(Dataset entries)
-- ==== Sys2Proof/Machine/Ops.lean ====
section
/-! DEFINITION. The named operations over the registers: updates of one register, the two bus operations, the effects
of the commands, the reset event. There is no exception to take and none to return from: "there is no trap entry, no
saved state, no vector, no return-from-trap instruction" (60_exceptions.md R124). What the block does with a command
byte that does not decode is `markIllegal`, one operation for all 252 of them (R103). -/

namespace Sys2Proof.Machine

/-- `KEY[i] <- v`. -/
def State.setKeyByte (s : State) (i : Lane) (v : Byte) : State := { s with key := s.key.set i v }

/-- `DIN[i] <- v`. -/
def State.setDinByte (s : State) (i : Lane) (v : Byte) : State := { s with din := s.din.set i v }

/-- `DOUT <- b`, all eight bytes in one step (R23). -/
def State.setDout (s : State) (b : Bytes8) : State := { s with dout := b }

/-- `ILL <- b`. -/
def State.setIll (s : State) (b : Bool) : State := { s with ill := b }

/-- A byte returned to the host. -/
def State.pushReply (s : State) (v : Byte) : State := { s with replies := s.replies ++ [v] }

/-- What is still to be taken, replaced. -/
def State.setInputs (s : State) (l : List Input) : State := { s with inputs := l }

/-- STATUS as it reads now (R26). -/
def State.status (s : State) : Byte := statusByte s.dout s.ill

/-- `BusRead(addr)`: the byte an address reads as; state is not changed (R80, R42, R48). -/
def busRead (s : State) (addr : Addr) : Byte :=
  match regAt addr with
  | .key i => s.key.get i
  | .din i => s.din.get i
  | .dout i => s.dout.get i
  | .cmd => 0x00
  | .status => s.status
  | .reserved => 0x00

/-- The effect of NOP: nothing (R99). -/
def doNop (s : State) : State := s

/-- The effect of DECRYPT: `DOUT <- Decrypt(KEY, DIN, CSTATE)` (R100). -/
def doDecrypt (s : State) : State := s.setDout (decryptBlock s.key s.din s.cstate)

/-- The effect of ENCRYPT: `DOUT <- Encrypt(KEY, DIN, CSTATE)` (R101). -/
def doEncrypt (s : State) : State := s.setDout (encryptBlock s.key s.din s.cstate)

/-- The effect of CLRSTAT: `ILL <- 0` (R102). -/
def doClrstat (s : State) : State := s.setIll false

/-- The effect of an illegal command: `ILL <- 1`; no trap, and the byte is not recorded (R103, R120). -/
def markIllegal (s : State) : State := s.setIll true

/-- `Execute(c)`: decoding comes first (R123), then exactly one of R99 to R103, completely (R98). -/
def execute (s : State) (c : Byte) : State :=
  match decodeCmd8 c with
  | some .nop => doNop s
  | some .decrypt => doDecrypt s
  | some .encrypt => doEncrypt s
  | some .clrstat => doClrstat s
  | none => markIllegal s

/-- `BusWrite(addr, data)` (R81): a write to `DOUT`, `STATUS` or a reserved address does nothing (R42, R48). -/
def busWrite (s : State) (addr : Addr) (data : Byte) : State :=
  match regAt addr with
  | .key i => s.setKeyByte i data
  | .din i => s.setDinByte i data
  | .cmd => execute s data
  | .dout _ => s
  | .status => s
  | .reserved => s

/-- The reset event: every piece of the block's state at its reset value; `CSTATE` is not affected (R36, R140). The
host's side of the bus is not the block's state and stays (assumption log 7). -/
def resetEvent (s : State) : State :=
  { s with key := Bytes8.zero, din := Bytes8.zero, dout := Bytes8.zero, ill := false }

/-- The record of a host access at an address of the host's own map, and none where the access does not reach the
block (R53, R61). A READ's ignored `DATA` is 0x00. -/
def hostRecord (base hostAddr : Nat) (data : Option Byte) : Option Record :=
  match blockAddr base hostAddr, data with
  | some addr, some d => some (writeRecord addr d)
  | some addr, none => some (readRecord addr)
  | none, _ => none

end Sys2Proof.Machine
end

--

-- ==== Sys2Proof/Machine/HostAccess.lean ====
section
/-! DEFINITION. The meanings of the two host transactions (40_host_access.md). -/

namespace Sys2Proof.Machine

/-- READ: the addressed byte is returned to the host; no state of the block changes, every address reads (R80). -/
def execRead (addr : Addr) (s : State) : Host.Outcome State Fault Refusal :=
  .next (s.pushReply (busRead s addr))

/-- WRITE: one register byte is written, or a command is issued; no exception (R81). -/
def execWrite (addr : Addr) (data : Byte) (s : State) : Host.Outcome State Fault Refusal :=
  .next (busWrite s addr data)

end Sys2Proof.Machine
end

* [GOAL OF THE EXERCISE] A single number is needed: the count of lines in the records that contain "doNop".

* [EXPECTED ANSWER] 2